ECTs were generated according to the method described by Tiburcy et al for the preparation of engineered heart muscle, with the exception that in this project the type of cells incorporated was human foreskin fibroblasts.24 In brief, 10× DMEM was prepared from DMEM powder, from which 2× DMEM was prepared by diluting in Aqua water with the addition of serum up to 20%. CNT solution was mixed with 2× DMEM, then acid-soluble collagen was added, followed by neutralization of the mixture with 0.1 N NaOH, after which the cell suspension was added so that each ECT would contain 1.4×106 cells. Up to this step, all processes were performed on ice. After this, the mixture was cast in silicon molds similar to those used by Tiburcy et al.24 The molds were kept in a cell culture incubator for 1 hour, after which they received high-glucose DMEM (containing 15% serum and 1% penicillin/streptomycin). The tissues were kept in culture for 5 days before they were imaged using a Lumar.V12® stereomicroscope (Zeiss). The tissues were then fixed in Roti-Histofix 4% overnight, after which they were washed three times with PBS and once with 70% ethanol before they were embedded in 2% agarose gel and sectioned with a VT1000S Vibratome® (Leica). The tissue slices were permeabilized with 0.05% Triton for 10 minutes, blocked for 1 hour in Roti-Block solution, then stained overnight with TRITC-phalloidin and DAPI.

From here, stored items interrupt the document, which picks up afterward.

/-! ### callStart -/

@[simp] theorem State.callStart_pending (k : StartKind) : (s.callStart k).pending = s.pending := rfl
@[simp] theorem State.callStart_powered (k : StartKind) : (s.callStart k).powered = s.powered := rfl
@[simp] theorem State.callStart_resetDriven (k : StartKind) : (s.callStart k).resetDriven = s.resetDriven := rfl
@[simp] theorem State.callStart_markerValid (k : StartKind) : (s.callStart k).markerValid = s.markerValid := rfl
@[simp] theorem State.callStart_image (k : StartKind) : (s.callStart k).image = s.image := rfl
@[simp] theorem State.callStart_numberWord (k : StartKind) : (s.callStart k).numberWord = s.numberWord := rfl
@[simp] theorem State.callStart_settings (k : StartKind) : (s.callStart k).settings = s.settings := rfl
@[simp] theorem State.callStart_save (k : StartKind) : (s.callStart k).save = s.save := rfl
@[simp] theorem State.callStart_clock (k : StartKind) : (s.callStart k).clock = s.clock := rfl
@[simp] theorem State.callStart_pendingStart (k : StartKind) :
    (s.callStart k).pendingStart = some { kind := k, sent := false } := rfl
@[simp] theorem State.callStart_ports (k : StartKind) : (s.callStart k).ports = s.ports := rfl
@[simp] theorem State.callStart_requestEngine (k : StartKind) : (s.callStart k).requestEngine = s.requestEngine := rfl
@[simp] theorem State.callStart_pointer (k : StartKind) : (s.callStart k).pointer = s.pointer := rfl
@[simp] theorem State.callStart_channels (k : StartKind) : (s.callStart k).channels = s.channels := rfl
@[simp] theorem State.callStart_slots (k : StartKind) : (s.callStart k).slots = s.slots := rfl
@[simp] theorem State.callStart_counter (k : StartKind) : (s.callStart k).counter = s.counter := rfl
@[simp] theorem State.callStart_staged (k : StartKind) : (s.callStart k).staged = s.staged := rfl
@[simp] theorem State.callStart_tally (k : StartKind) : (s.callStart k).tally = s.tally := rfl
@[simp] theorem State.callStart_journal (k : StartKind) : (s.callStart k).journal = s.journal := rfl
@[simp] theorem State.callStart_totals (k : StartKind) : (s.callStart k).totals = s.totals := rfl
@[simp] theorem State.callStart_day (k : StartKind) : (s.callStart k).day = s.day := rfl
@[simp] theorem State.callStart_pageMem (k : StartKind) : (s.callStart k).pageMem = s.pageMem := rfl
@[simp] theorem State.callStart_boldMarks (k : StartKind) : (s.callStart k).boldMarks = s.boldMarks := rfl
@[simp] theorem State.callStart_freePages (k : StartKind) : (s.callStart k).freePages = s.freePages := rfl
@[simp] theorem State.callStart_jobs (k : StartKind) : (s.callStart k).jobs = s.jobs := rfl
@[simp] theorem State.callStart_queues (k : StartKind) : (s.callStart k).queues = s.queues := rfl
@[simp] theorem State.callStart_printers (k : StartKind) : (s.callStart k).printers = s.printers := rfl
@[simp] theorem State.callStart_freeReads (k : StartKind) : (s.callStart k).freeReads = s.freeReads := rfl

/-! ### stage -/

@[simp] theorem State.stage_pending (g : GradeIx) (e : GradeEntry) : (s.stage g e).pending = s.pending := rfl
@[simp] theorem State.stage_powered (g : GradeIx) (e : GradeEntry) : (s.stage g e).powered = s.powered := rfl
@[simp] theorem State.stage_resetDriven (g : GradeIx) (e : GradeEntry) :
    (s.stage g e).resetDriven = s.resetDriven := rfl
@[simp] theorem State.stage_markerValid (g : GradeIx) (e : GradeEntry) :
    (s.stage g e).markerValid = s.markerValid := rfl
@[simp] theorem State.stage_image (g : GradeIx) (e : GradeEntry) : (s.stage g e).image = s.image := rfl
@[simp] theorem State.stage_numberWord (g : GradeIx) (e : GradeEntry) : (s.stage g e).numberWord = s.numberWord := rfl
@[simp] theorem State.stage_settings (g : GradeIx) (e : GradeEntry) : (s.stage g e).settings = s.settings := rfl
@[simp] theorem State.stage_save (g : GradeIx) (e : GradeEntry) : (s.stage g e).save = s.save := rfl
@[simp] theorem State.stage_clock (g : GradeIx) (e : GradeEntry) : (s.stage g e).clock = s.clock := rfl
@[simp] theorem State.stage_pendingStart (g : GradeIx) (e : GradeEntry) :
    (s.stage g e).pendingStart = s.pendingStart := rfl
@[simp] theorem State.stage_ports (g : GradeIx) (e : GradeEntry) : (s.stage g e).ports = s.ports := rfl
@[simp] theorem State.stage_requestEngine (g : GradeIx) (e : GradeEntry) :
    (s.stage g e).requestEngine = s.requestEngine := rfl
@[simp] theorem State.stage_pointer (g : GradeIx) (e : GradeEntry) : (s.stage g e).pointer = s.pointer := rfl
@[simp] theorem State.stage_channels (g : GradeIx) (e : GradeEntry) : (s.stage g e).channels = s.channels := rfl
@[simp] theorem State.stage_slots (g : GradeIx) (e : GradeEntry) : (s.stage g e).slots = s.slots := rfl
@[simp] theorem State.stage_counter (g : GradeIx) (e : GradeEntry) : (s.stage g e).counter = s.counter := rfl
@[simp] theorem State.stage_staged (g : GradeIx) (e : GradeEntry) : (s.stage g e).staged = s.staged.set g e := rfl
@[simp] theorem State.stage_tally (g : GradeIx) (e : GradeEntry) : (s.stage g e).tally = s.tally := rfl
@[simp] theorem State.stage_journal (g : GradeIx) (e : GradeEntry) : (s.stage g e).journal = s.journal := rfl
@[simp] theorem State.stage_totals (g : GradeIx) (e : GradeEntry) : (s.stage g e).totals = s.totals := rfl
@[simp] theorem State.stage_day (g : GradeIx) (e : GradeEntry) : (s.stage g e).day = s.day := rfl
@[simp] theorem State.stage_pageMem (g : GradeIx) (e : GradeEntry) : (s.stage g e).pageMem = s.pageMem := rfl
@[simp] theorem State.stage_boldMarks (g : GradeIx) (e : GradeEntry) : (s.stage g e).boldMarks = s.boldMarks := rfl
@[simp] theorem State.stage_freePages (g : GradeIx) (e : GradeEntry) : (s.stage g e).freePages = s.freePages := rfl
@[simp] theorem State.stage_jobs (g : GradeIx) (e : GradeEntry) : (s.stage g e).jobs = s.jobs := rfl
@[simp] theorem State.stage_queues (g : GradeIx) (e : GradeEntry) : (s.stage g e).queues = s.queues := rfl
@[simp] theorem State.stage_printers (g : GradeIx) (e : GradeEntry) : (s.stage g e).printers = s.printers := rfl
@[simp] theorem State.stage_freeReads (g : GradeIx) (e : GradeEntry) : (s.stage g e).freeReads = s.freeReads := rfl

In vivo experiments on wound healing

Experimental animal set-up

Twenty-five CC-72 line mice were obtained from the animal facility at An-Najah National University in Nablus, Palestine. The mice were randomly equally distributed into five groups, labeled: Chitosan, 1% C-SWCNT, 5% C-SWCNT, 1% C-MWCNT and 5% C-MWCNT. The mice were left in the cages for a few days to acclimatize, and had free access to water and feed throughout the experiment. The animal handling and the procedures were carried out according to the guidelines of the Ethics Committee of the International Association for the Study of Pain, and the experimental and handling protocol was further reviewed and approved by the institutional review board committee at An-Najah National University.

Induction of wounds

A commercial hair-removal cream, Nair (Church & Dwight, Ewing Township, NJ, USA), was used to remove the fur from the dorsal surface of all mice. Under deep anesthesia with inhaled isoflurane, two wounds, one on either dorsal side, were induced in each animal by excising a circle of full skin thickness (diameter about 1 cm). The left-side wound was left untreated to serve as an internal negative control, while the right-side wound received daily treatment with the assigned hydrogel over 9 days. After this, the mice were killed with excessive anesthesia, and autopsies were collected from the sites of the healing wounds, which were stored in formalin for further histopathological evaluation.3 All tissue samples were processed and sectioned according to the standard professional procedure followed routinely in the medical laboratory of An-Najah National University Hospital for regular pathological samples. The samples were stained with H&E and Masson’s trichrome stain, and then examined by a clinical pathologist who was blinded to the samples. In addition, the degree of fibrosis was digitally evaluated by analyzing the stained tissue images using ImageJ® software, as detailed below.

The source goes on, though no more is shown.